Task objective >>
Using the entries that follow, write out the line containing "every good idle encoder. -/", the line containing "s.enc.st = .idle → wellFormedEnc", and every line between them, exactly and nothing else.

(Dataset entries)
------------------------------
/-- Every step keeps the invariant: the counters stay within their bounds (R117), the carrier agrees with the sequencer
(R40, R145), the frame word of a busy encoder is ADDR, c, ~c for some c (R86), the accumulator holds no bit above those
collected (R184), the result agrees with the state (R47, R186). And a step that leaves a busy encoder busy leaves its frame
word, so that it stays the one its TRANSMIT formed (R39). -/
def Obligations.EveryStepKeepsTheInvariant : Prop :=
  ∀ s t : State, step s = .next t →
    (Inv s → Inv t) ∧ (s.enc.st ≠ .idle → t.enc.st ≠ .idle → t.enc.fw = s.enc.fw)

/-- In a good state every move of a unit has a next state (R222, R223), and the moves of both units keep coming (R241): a
run from any state comes to a move of the encoder and to one of the decoder, unless a host request or a code given as it
stands stops it. That an idle unit's move answers a next state is the model's choice (assumption log 13), and so is the
order of moves as a list and then free rounds (assumption log 3). -/
def Obligations.AUnitAlwaysHasANextState : Prop :=
  (∀ (s : State) (evs : List Event), Inv s → s.events = .move .encoder :: evs ∨ s.events = .move .decoder :: evs →
    ∃ t, step s = .next t ∧ t.faults = s.faults ∧ t.events = evs) ∧
  (∀ s : State, EventuallyMoves .encoder s ∧ EventuallyMoves .decoder s)

/-- "Nothing in the core is fatal": no operation stops with a fault, in any state. -/
def Obligations.NoOperationIsFatal : Prop :=
  ∀ (i : Instr) (s : State) (f : Fault), exec i s ≠ .fault f

/-- R31, R32, R253: no operation writes a configuration register. -/
def Obligations.ConfigurationIsNeverWritten : Prop :=
  ∀ (i : Instr) (s t : State), exec i s = .next t → t.cfg = s.cfg

/-- R50, R220, R222: no operation removes a fault name, RESET included, and only TRANSMIT, TXKEY and RECEIVE add one. -/
def Obligations.FaultsAreNeverRemoved : Prop :=
  ∀ (i : Instr) (s t : State), exec i s = .next t →
    (∀ f, faultRecorded s.faults f = true → faultRecorded t.faults f = true) ∧
    (t.faults ≠ s.faults → (∃ c, i = .transmit c) ∨ (∃ k, i = .txkey k) ∨ i = .receive)

/-- R220: "No step reads `faults`". Whatever the record holds, an operation does the same as with an empty record, and adds
the same names; and an operation refused under one record is refused in the same way under every record. -/
def Obligations.NoOperationReadsTheFaultRecord : Prop :=
  (∀ (i : Instr) (s t : State), exec i { s with faults := FaultRecord.none } = .next t →
    ∀ f : FaultRecord, ∃ g : FaultRecord,
      exec i { s with faults := f } = .next { t with faults := g } ∧
      ∀ x, faultRecorded g x = (faultRecorded f x || faultRecorded t.faults x)) ∧
  (∀ (i : Instr) (s : State) (f g : FaultRecord) (r : Refusal),
    exec i { s with faults := f } = .refused r → exec i { s with faults := g } = .refused r)

/-- R170: no decoder operation writes encoder state, and no encoder operation writes decoder state. RESET, which acts on
both units, is neither. -/
def Obligations.UnitsDoNotWriteEachOther : Prop :=
  ∀ (i : Instr) (s t : State), exec i s = .next t →
    (actsOnDecoder i = false → t.dec = s.dec ∧ t.decLog = s.decLog ∧ t.answers = s.answers ∧ t.freeReads = s.freeReads) ∧
    (actsOnEncoder i = false → t.enc = s.enc ∧ t.encLog = s.encLog)

/-- R225: an encoder operation and a decoder operation that are both possible give the same state in either order. -/
def Obligations.OrderOfUnitsChangesNoOutcome : Prop :=
  ∀ (i j : Instr) (s s₁ s₂ : State), actsOnDecoder i = false → actsOnEncoder j = false →
    exec i s = .next s₁ → exec j s = .next s₂ →
    ∃ t, exec j s₁ = .next t ∧ exec i s₂ = .next t

/-- R142, R254: an accepted TRANSMIT leaves the same encoder registers whatever an earlier telegram left, and so does one
after a RESET; an accepted RECEIVE leaves the same decoder registers. Only E.carrier is not written, and it is OFF in
every good idle encoder. -/
def Obligations.NoStatePersistsBetweenCalls : Prop :=
  ∀ (s u : State), s.cfg = u.cfg →
    (∀ c, EncInv s → EncInv u → s.enc.st = .idle → u.enc.st = .idle → wellFormedEnc s.cfg.enc = true →
      ∃ s' u', exec (.transmit c) s = .next s' ∧ exec (.transmit c) u = .next u' ∧ s'.enc = u'.enc) ∧
    (decBusy s = false → decBusy u = false → wellFormedDec s.cfg.dec = true →
      ∃ s' u', exec .receive s = .next s' ∧ exec .receive u = .next u' ∧ s'.dec = u'.dec)

/-! ### The telegram -/

/-- R140, R141: from TRANSMIT c the encoder emits exactly segs(c), in 2*P + R*(2*S_ENC + 49) segment steps and no fewer,
and then is idle again with the line off. -/
def Obligations.ATelegramIsExactlySegs : Prop :=
  ∀ (c : Byte) (s : State), s.enc.st = .idle → wellFormedEnc s.cfg.enc = true →
    let n := 2 * s.cfg.enc.p + s.cfg.enc.r * (2 * s.cfg.enc.s + 49)
    let s₀ := { s with events := .move (.host (.transmit c)) :: List.replicate n (.move .encoder) ++ s.events }
    (∃ t, run (n + 1) s₀ = .next t ∧ t.enc.st = .idle ∧ t.enc.carrier = .off ∧
      emittedSegments t.encLog = emittedSegments s.encLog ++ telegram s.cfg.enc c ∧
      t.dec = s.dec ∧ t.faults = s.faults ∧ t.events = s.events) ∧
    (∀ j, j < n → ∃ u, run (j + 1) s₀ = .next u ∧ u.enc.st ≠ .idle)

/-- R90: the number of segments of a telegram. -/
def Obligations.TelegramHasItsNumberOfSegments : Prop :=
  ∀ (k : EncConfig) (c : Byte), (telegram k c).length = 2 * k.p + k.r * (2 * k.s + 49)

/-- R266: the duration of a telegram and the time its carrier is ON. Neither depends on the command. -/
def Obligations.TelegramDuration : Prop :=
  ∀ (k : EncConfig) (c : Byte), wellFormedEnc k = true →
    duration (telegram k c) =
      k.p * (4 * k.err - k.tec) + k.r * (12 * k.err * k.s + 136 * k.err + 4 * k.err * popcount k.addr) ∧
    onTime (telegram k c) =
      2 * k.err * k.p + k.r * (6 * k.err * k.s + 64 * k.err + 2 * k.err * popcount k.addr)

/-- R76: the readings of a telegram over the ideal channel. -/
def Obligations.IdealReadingsOfATelegram : Prop :=
  ∀ (k : EncConfig) (c : Byte) (n : Nat),
    idealReadings (telegram k c) n =
      preReadings k.err k.p ++
      repeated k.r (startReadings k.err k.s ++ frameReadings k.err (frameWordOf k.addr c)) ++
      List.replicate n none

/-- R223: from every good state of the encoder, IDLE is reached within 2*P + R*(2*S_ENC + 49) of its own steps. -/
def Obligations.TheEncoderAlwaysReachesIdle : Prop :=
  ∀ s : State, EncInv s →
    ∃ (m : Nat) (t : State), m ≤ 2 * s.cfg.enc.p + s.cfg.enc.r * (2 * s.cfg.enc.s + 49) ∧
      run m (encoderMoves m s) = .next t ∧ t.enc.st = .idle

/-! ### The attempt -/

/-- R223: from every good state of a busy decoder with a finite budget, DONE is reached within START_TRIES + 1 + 24 of its
own steps, whatever the channel answers. -/
def Obligations.AnAttemptAlwaysEnds : Prop :=
  ∀ (s : State) (n : Nat), DecInv s → decBusy s = true → s.cfg.dec.startTries = .reads n →
    ∃ (m : Nat) (t : State), m ≤ n + 1 + 24 ∧ run m (decoderMoves m s) = .next t ∧ t.dec.st = .done

/-- R185: the step sequence from RECEIVE to DONE reports exactly decode(rs), and consumes the same answers. Where the
answers listed end before decode does, the attempt is still in progress when it has consumed them. -/
def Obligations.AnAttemptReportsDecode : Prop :=
  ∀ (s : State) (rs : List Reading), decBusy s = false → wellFormedDec s.cfg.dec = true →
    (∀ (x : Result) (used : Nat), decodeAttempt s.cfg.dec rs = .result x used →
      ∃ (m : Nat) (t : State),
        run (m + 1) { s with
          events := .move (.host .receive) :: List.replicate m (.move .decoder) ++ s.events
          answers := rs } = .next t ∧
        t.dec.st = .done ∧ t.dec.res = x ∧ t.answers = rs.drop used ∧ used ≤ rs.length ∧
        t.enc = s.enc ∧ t.faults = s.faults) ∧
    (decodeAttempt s.cfg.dec rs = .pending →
      ∃ (m : Nat) (t : State),
        run (m + 1) { s with
          events := .move (.host .receive) :: List.replicate m (.move .decoder) ++ s.events
          answers := rs } = .next t ∧
        decBusy t = true ∧ t.answers = [] ∧ t.enc = s.enc ∧ t.faults = s.faults)

/-- R187: the round trip, over the ideal channel, at every pair of base units that interoperate. -/
def Obligations.RoundTrip : Prop :=
  ∀ (ke : EncConfig) (kd : DecConfig) (c : Byte) (n : Nat),
    wellFormedEnc ke = true → wellFormedDec kd = true → interoperable ke.err kd.err → kd.s = ke.s →
    budgetAtLeast (ke.p + ke.s) kd.startTries →
    decodeAttempt kd (idealReadings (telegram ke c) n) =
      .result (.frame ke.addr c (255#8 - c) true) (ke.p + ke.s + 24)

/-- R187 in the machine: what the encoder emits, the decoder receives. -/
def Obligations.TheDecoderReceivesWhatTheEncoderSends : Prop :=
  ∀ (c : Byte) (s : State), s.enc.st = .idle → decBusy s = false → wellFormedEnc s.cfg.enc = true →
    wellFormedDec s.cfg.dec = true → interoperable s.cfg.enc.err s.cfg.dec.err → s.cfg.dec.s = s.cfg.enc.s →
    budgetAtLeast (s.cfg.enc.p + s.cfg.enc.s) s.cfg.dec.startTries →
    ∃ (n m : Nat) (t u : State),
      run (n + 1) { s with events := .move (.host (.transmit c)) :: List.replicate n (.move .encoder) } = .next t ∧
      t.enc.st = .idle ∧
      run (m + 1) { t with
        events := .move (.host .receive) :: List.replicate m (.move .decoder)
        answers := idealReadings (emittedSegments (t.encLog.drop s.encLog.length)) 0 } = .next u ∧
      u.dec.st = .done ∧ u.dec.res = .frame s.cfg.enc.addr c (255#8 - c) true

/-- R188: S start readings and then the 24 nominal bit readings of a, c, i give the frame a, c, i, valid exactly when i is
the complement of c, whatever the address. -/
def Obligations.InverseCheck : Prop :=
  ∀ (k : DecConfig) (a c i : Byte) (rs : List Reading), wellFormedDec k = true → budgetAtLeast k.s k.startTries →
    decodeAttempt k (startReadings k.err k.s ++ frameReadings k.err (packFrame a c i) ++ rs) =
      .result (.frame a c i (decide (i = 255#8 - c))) (k.s + 24)

/-- R189, for every number of bits below 24: S in-band readings, then m bit readings, then `none`, gives Incomplete. -/
def Obligations.TruncationIsIncomplete : Prop :=
  ∀ (k : DecConfig) (starts bits rs : List Reading), wellFormedDec k = true → budgetAtLeast k.s k.startTries →
    starts.length = k.s → (∀ r ∈ starts, classifyAwait k.err r = .inBand) →
    bits.length < 24 → (∀ r ∈ bits, ∃ b, readBit? k.err r = some b) →
    decodeAttempt k (starts ++ bits ++ none :: rs) = .result .incomplete (k.s + bits.length + 1)

/-- R190: answers none of which is in the start band never leave AwaitStart. With a finite budget the attempt reports
NoStart after exactly START_TRIES reads, and with none it does not end. Under AWAIT_TIMEOUT_ENDS_ATTEMPT a `none` ends it
earlier (R174), so there the answers are durations. -/
def Obligations.NoStartOutsideTheBand : Prop :=
  ∀ (k : DecConfig) (rs : List Reading), (∀ r ∈ rs, outsideBand k.err r) →
    (k.awaitTimeoutEnds = false ∨ none ∉ rs) →
    (∀ n, k.startTries = .reads n → n ≤ rs.length → decodeAttempt k rs = .result .noStart n) ∧
    (k.startTries = .unlimited → decodeAttempt k rs = .pending)

/-- R192: any number of preamble readings before S in-band readings does not prevent sync on those. -/
def Obligations.PreambleTolerance : Prop :=
  ∀ (k : DecConfig) (m : Nat) (starts rs : List Reading), wellFormedDec k = true →
    budgetAtLeast (m + k.s) k.startTries →
    starts.length = k.s → (∀ r ∈ starts, classifyAwait k.err r = .inBand) →
    decodeAttempt k (preReadings k.err m ++ starts ++ rs) = readLoop k 0 0#24 (m + k.s) rs

/-- R193 for the first attempt on a telegram, with matched ERR: with S_DEC below S_ENC the reading after sync is a start
pulse and aborts; with S_DEC above S_ENC the attempt does not sync. -/
def Obligations.StartCountMismatch : Prop :=
  ∀ (ke : EncConfig) (kd : DecConfig) (c : Byte) (n : Nat), wellFormedEnc ke = true → wellFormedDec kd = true →
    kd.err = ke.err →
    (kd.s < ke.s → budgetAtLeast (ke.p + kd.s) kd.startTries →
      decodeAttempt kd (idealReadings (telegram ke c) n) = .result .incomplete (ke.p + kd.s + 1)) ∧
    (ke.s < kd.s →
      decodeAttempt kd (idealReadings (telegram ke c) n) = .pending ∨
      ∃ used, decodeAttempt kd (idealReadings (telegram ke c) n) = .result .noStart used)

/-- R191 without corruption, for the attempts after the first (RoundTrip is the first): attempt j + 1, starting at the
first answer the attempt before it did not read, decodes repetition j + 1 and reads S_ENC + 24 answers. -/
def Obligations.EveryLaterRepetitionIsReceived : Prop :=
  ∀ (ke : EncConfig) (kd : DecConfig) (c : Byte) (n j : Nat),
    wellFormedEnc ke = true → wellFormedDec kd = true → interoperable ke.err kd.err → kd.s = ke.s →
    budgetAtLeast (ke.p + ke.s) kd.startTries → 1 ≤ j → j < ke.r →
    decodeAttempt kd ((idealReadings (telegram ke c) n).drop (ke.p + j * (ke.s + 24))) =
      .result (.frame ke.addr c (255#8 - c) true) (ke.s + 24)

/-- R191 with corruption, for the attempt that reads it: readings none of which is in the start band, put where a
repetition was, cost nothing of the repetition after them, as long as the budget lasts to the end of its start sequence.
For a first repetition that takes more than R191's condition: the attempt has read the preamble too. -/
def Obligations.ACorruptedRepetitionCostsOnlyItself : Prop :=
  ∀ (ke : EncConfig) (kd : DecConfig) (c : Byte) (lost rs : List Reading),
    wellFormedEnc ke = true → wellFormedDec kd = true → interoperable ke.err kd.err → kd.s = ke.s →
    (∀ r ∈ lost, outsideBand kd.err r) → (kd.awaitTimeoutEnds = false ∨ none ∉ lost) →
    budgetAtLeast (lost.length + ke.s) kd.startTries →
    decodeAttempt kd
        (lost ++ startReadings ke.err ke.s ++ frameReadings ke.err (frameWordOf ke.addr c) ++ rs) =
      .result (.frame ke.addr c (255#8 - c) true) (lost.length + ke.s + 24)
------------------------------
Problem solution >>
every good idle encoder. -/
def Obligations.NoStatePersistsBetweenCalls : Prop :=
  ∀ (s u : State), s.cfg = u.cfg →
    (∀ c, EncInv s → EncInv u → s.enc.st = .idle → u.enc.st = .idle → wellFormedEnc s.cfg.enc = true →
      ∃ s' u', exec (.transmit c) s = .next s' ∧ exec (.transmit c) u = .next u' ∧ s'.enc = u'.enc) ∧
    (decBusy s = false → decBusy u = false → wellFormedDec s.cfg.dec = true →
      ∃ s' u', exec .receive s = .next s' ∧ exec .receive u = .next u' ∧ s'.dec = u'.dec)

/-! ### The telegram -/

/-- R140, R141: from TRANSMIT c the encoder emits exactly segs(c), in 2*P + R*(2*S_ENC + 49) segment steps and no fewer,
and then is idle again with the line off. -/
def Obligations.ATelegramIsExactlySegs : Prop :=
  ∀ (c : Byte) (s : State), s.enc.st = .idle → wellFormedEnc s.cfg.enc = true →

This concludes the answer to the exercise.